| Excerpted records |
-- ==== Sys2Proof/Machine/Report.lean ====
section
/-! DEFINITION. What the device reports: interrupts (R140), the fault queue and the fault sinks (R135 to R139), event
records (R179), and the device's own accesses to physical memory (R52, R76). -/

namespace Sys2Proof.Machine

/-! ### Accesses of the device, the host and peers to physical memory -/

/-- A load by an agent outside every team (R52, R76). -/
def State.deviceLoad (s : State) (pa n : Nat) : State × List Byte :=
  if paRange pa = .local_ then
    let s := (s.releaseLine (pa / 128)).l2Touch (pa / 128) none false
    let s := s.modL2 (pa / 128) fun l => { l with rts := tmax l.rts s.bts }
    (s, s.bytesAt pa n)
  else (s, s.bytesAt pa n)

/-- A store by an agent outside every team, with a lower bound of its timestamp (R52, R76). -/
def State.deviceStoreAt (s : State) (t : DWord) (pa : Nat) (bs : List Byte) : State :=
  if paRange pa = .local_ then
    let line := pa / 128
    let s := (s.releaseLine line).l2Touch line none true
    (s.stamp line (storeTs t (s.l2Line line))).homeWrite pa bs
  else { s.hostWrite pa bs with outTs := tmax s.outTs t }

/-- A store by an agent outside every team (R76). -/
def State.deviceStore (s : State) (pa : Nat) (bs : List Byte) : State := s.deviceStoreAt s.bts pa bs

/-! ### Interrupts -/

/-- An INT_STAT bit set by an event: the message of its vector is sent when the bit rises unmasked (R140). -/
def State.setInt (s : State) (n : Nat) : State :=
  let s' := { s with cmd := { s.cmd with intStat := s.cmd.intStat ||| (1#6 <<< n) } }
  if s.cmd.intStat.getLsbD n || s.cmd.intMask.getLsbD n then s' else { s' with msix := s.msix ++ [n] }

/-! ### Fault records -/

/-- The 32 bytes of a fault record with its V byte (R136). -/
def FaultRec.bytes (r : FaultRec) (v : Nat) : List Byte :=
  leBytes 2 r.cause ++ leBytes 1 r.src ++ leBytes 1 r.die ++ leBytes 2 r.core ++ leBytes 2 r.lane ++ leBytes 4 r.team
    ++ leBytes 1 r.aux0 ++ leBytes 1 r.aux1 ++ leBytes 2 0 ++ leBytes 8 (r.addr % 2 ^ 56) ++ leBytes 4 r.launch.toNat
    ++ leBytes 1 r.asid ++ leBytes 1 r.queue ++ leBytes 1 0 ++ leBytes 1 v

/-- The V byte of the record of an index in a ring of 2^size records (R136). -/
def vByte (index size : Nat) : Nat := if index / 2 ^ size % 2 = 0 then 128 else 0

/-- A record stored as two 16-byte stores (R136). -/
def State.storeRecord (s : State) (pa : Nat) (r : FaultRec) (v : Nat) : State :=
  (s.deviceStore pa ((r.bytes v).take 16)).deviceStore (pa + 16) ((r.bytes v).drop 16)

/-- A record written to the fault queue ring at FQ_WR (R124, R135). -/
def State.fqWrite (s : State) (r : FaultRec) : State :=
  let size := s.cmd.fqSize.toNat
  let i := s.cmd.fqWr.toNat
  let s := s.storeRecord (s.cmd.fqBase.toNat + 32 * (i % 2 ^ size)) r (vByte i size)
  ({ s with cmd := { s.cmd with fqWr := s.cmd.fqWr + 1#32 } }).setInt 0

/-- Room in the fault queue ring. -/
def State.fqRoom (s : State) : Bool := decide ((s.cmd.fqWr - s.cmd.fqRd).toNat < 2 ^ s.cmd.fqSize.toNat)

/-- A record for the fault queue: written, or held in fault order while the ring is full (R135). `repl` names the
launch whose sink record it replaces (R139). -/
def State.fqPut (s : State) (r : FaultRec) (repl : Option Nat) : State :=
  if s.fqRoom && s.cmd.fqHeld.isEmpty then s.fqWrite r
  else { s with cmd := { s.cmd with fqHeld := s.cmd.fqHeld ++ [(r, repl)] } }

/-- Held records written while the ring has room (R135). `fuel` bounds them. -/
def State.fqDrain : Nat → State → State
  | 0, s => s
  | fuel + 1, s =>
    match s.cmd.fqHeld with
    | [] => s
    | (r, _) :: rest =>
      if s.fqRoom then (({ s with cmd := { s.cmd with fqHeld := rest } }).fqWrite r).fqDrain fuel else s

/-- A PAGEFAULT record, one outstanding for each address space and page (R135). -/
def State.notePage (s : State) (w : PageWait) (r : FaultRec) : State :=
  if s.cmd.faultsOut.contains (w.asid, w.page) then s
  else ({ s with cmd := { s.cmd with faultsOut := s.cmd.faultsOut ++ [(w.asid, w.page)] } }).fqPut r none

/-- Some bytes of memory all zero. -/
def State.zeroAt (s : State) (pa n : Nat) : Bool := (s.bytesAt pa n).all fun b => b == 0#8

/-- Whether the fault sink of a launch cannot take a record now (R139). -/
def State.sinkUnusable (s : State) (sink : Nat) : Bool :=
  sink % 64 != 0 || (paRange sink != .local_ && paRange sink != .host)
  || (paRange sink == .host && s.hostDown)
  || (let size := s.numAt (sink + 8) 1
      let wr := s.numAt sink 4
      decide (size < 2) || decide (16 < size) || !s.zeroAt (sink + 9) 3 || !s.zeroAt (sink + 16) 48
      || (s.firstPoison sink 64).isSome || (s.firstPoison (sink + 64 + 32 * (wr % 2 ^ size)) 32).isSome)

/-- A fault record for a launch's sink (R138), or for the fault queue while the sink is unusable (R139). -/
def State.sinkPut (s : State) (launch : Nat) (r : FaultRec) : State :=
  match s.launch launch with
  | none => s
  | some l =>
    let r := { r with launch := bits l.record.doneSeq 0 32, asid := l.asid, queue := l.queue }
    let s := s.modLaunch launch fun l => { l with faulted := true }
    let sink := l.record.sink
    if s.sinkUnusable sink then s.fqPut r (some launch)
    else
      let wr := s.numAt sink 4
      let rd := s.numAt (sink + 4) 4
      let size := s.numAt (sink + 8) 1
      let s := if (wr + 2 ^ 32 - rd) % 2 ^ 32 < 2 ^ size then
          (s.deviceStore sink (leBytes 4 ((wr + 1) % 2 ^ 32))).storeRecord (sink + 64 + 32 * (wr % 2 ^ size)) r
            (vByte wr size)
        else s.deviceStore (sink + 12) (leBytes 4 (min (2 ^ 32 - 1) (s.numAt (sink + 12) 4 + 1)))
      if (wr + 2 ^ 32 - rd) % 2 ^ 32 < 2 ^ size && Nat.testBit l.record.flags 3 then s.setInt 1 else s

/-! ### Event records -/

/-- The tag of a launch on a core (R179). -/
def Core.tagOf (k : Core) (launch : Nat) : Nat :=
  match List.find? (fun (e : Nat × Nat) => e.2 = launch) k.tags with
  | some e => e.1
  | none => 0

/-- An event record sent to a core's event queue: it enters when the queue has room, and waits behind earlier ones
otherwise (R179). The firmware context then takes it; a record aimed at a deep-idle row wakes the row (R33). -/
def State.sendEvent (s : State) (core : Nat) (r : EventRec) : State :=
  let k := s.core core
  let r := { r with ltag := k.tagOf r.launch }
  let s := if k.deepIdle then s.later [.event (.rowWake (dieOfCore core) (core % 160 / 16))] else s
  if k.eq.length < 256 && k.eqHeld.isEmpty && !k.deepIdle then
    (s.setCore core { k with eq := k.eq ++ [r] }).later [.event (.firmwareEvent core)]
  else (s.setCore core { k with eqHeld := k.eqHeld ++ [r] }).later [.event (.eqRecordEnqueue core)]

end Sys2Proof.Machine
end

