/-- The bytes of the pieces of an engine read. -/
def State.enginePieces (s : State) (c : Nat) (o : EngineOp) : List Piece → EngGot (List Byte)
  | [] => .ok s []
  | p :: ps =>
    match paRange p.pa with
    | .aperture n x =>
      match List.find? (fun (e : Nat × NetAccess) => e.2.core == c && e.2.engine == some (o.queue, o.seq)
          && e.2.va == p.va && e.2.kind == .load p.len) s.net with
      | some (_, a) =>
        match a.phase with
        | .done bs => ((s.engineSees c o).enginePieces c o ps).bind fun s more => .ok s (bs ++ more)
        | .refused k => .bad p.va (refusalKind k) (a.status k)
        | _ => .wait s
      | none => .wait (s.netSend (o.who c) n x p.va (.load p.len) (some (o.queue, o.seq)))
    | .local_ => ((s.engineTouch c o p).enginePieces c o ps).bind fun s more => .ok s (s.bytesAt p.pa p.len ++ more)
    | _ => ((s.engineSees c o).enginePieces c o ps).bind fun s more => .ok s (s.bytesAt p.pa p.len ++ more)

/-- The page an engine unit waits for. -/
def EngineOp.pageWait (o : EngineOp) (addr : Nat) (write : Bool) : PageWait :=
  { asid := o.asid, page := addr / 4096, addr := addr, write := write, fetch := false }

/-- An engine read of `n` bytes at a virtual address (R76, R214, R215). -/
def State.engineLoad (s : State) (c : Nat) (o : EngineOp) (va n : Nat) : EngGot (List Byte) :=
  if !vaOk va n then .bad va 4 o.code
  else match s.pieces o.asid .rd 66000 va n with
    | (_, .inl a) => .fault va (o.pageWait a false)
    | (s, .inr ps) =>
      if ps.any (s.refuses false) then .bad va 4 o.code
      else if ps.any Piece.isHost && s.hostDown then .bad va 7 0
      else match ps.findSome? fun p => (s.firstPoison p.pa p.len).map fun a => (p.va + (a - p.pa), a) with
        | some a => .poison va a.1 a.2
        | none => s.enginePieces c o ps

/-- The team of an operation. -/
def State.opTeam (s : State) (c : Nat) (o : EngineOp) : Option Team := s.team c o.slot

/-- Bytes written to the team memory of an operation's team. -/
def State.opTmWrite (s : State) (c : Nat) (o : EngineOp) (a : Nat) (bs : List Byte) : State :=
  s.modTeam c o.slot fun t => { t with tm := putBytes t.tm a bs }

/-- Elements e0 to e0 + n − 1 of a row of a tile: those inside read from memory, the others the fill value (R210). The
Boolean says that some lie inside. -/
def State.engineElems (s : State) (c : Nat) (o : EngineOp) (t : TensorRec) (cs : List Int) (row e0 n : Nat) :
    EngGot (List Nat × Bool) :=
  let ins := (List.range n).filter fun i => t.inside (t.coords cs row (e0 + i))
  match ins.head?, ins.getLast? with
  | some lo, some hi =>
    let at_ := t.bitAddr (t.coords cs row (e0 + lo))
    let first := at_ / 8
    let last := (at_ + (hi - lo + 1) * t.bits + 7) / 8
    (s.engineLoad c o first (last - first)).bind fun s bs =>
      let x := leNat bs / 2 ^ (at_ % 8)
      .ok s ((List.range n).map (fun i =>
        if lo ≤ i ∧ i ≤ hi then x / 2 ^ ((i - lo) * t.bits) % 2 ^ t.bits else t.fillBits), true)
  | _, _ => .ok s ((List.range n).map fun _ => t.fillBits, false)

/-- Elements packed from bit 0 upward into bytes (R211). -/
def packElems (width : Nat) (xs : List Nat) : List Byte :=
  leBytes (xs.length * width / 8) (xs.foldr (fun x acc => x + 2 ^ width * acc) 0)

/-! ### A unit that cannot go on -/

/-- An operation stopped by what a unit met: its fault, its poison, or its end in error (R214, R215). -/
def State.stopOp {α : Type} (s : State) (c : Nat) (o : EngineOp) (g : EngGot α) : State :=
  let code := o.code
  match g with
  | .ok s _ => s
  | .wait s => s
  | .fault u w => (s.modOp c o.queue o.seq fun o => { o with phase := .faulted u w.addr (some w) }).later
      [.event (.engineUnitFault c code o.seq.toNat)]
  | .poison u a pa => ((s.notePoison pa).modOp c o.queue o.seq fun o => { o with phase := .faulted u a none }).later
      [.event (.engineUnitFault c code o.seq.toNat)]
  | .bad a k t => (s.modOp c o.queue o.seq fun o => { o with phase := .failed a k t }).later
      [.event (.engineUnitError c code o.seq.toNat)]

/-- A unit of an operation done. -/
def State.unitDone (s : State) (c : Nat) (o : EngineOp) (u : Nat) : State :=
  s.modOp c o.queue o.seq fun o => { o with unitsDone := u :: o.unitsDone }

| What you should do |
Among the entries, find every line holding "fqPut" and return it.

| The completed task |
def State.fqPut (s : State) (r : FaultRec) (repl : Option Nat) : State :=
  else ({ s with cmd := { s.cmd with faultsOut := s.cmd.faultsOut ++ [(w.asid, w.page)] } }).fqPut r none
    if s.sinkUnusable sink then s.fqPut r (some launch)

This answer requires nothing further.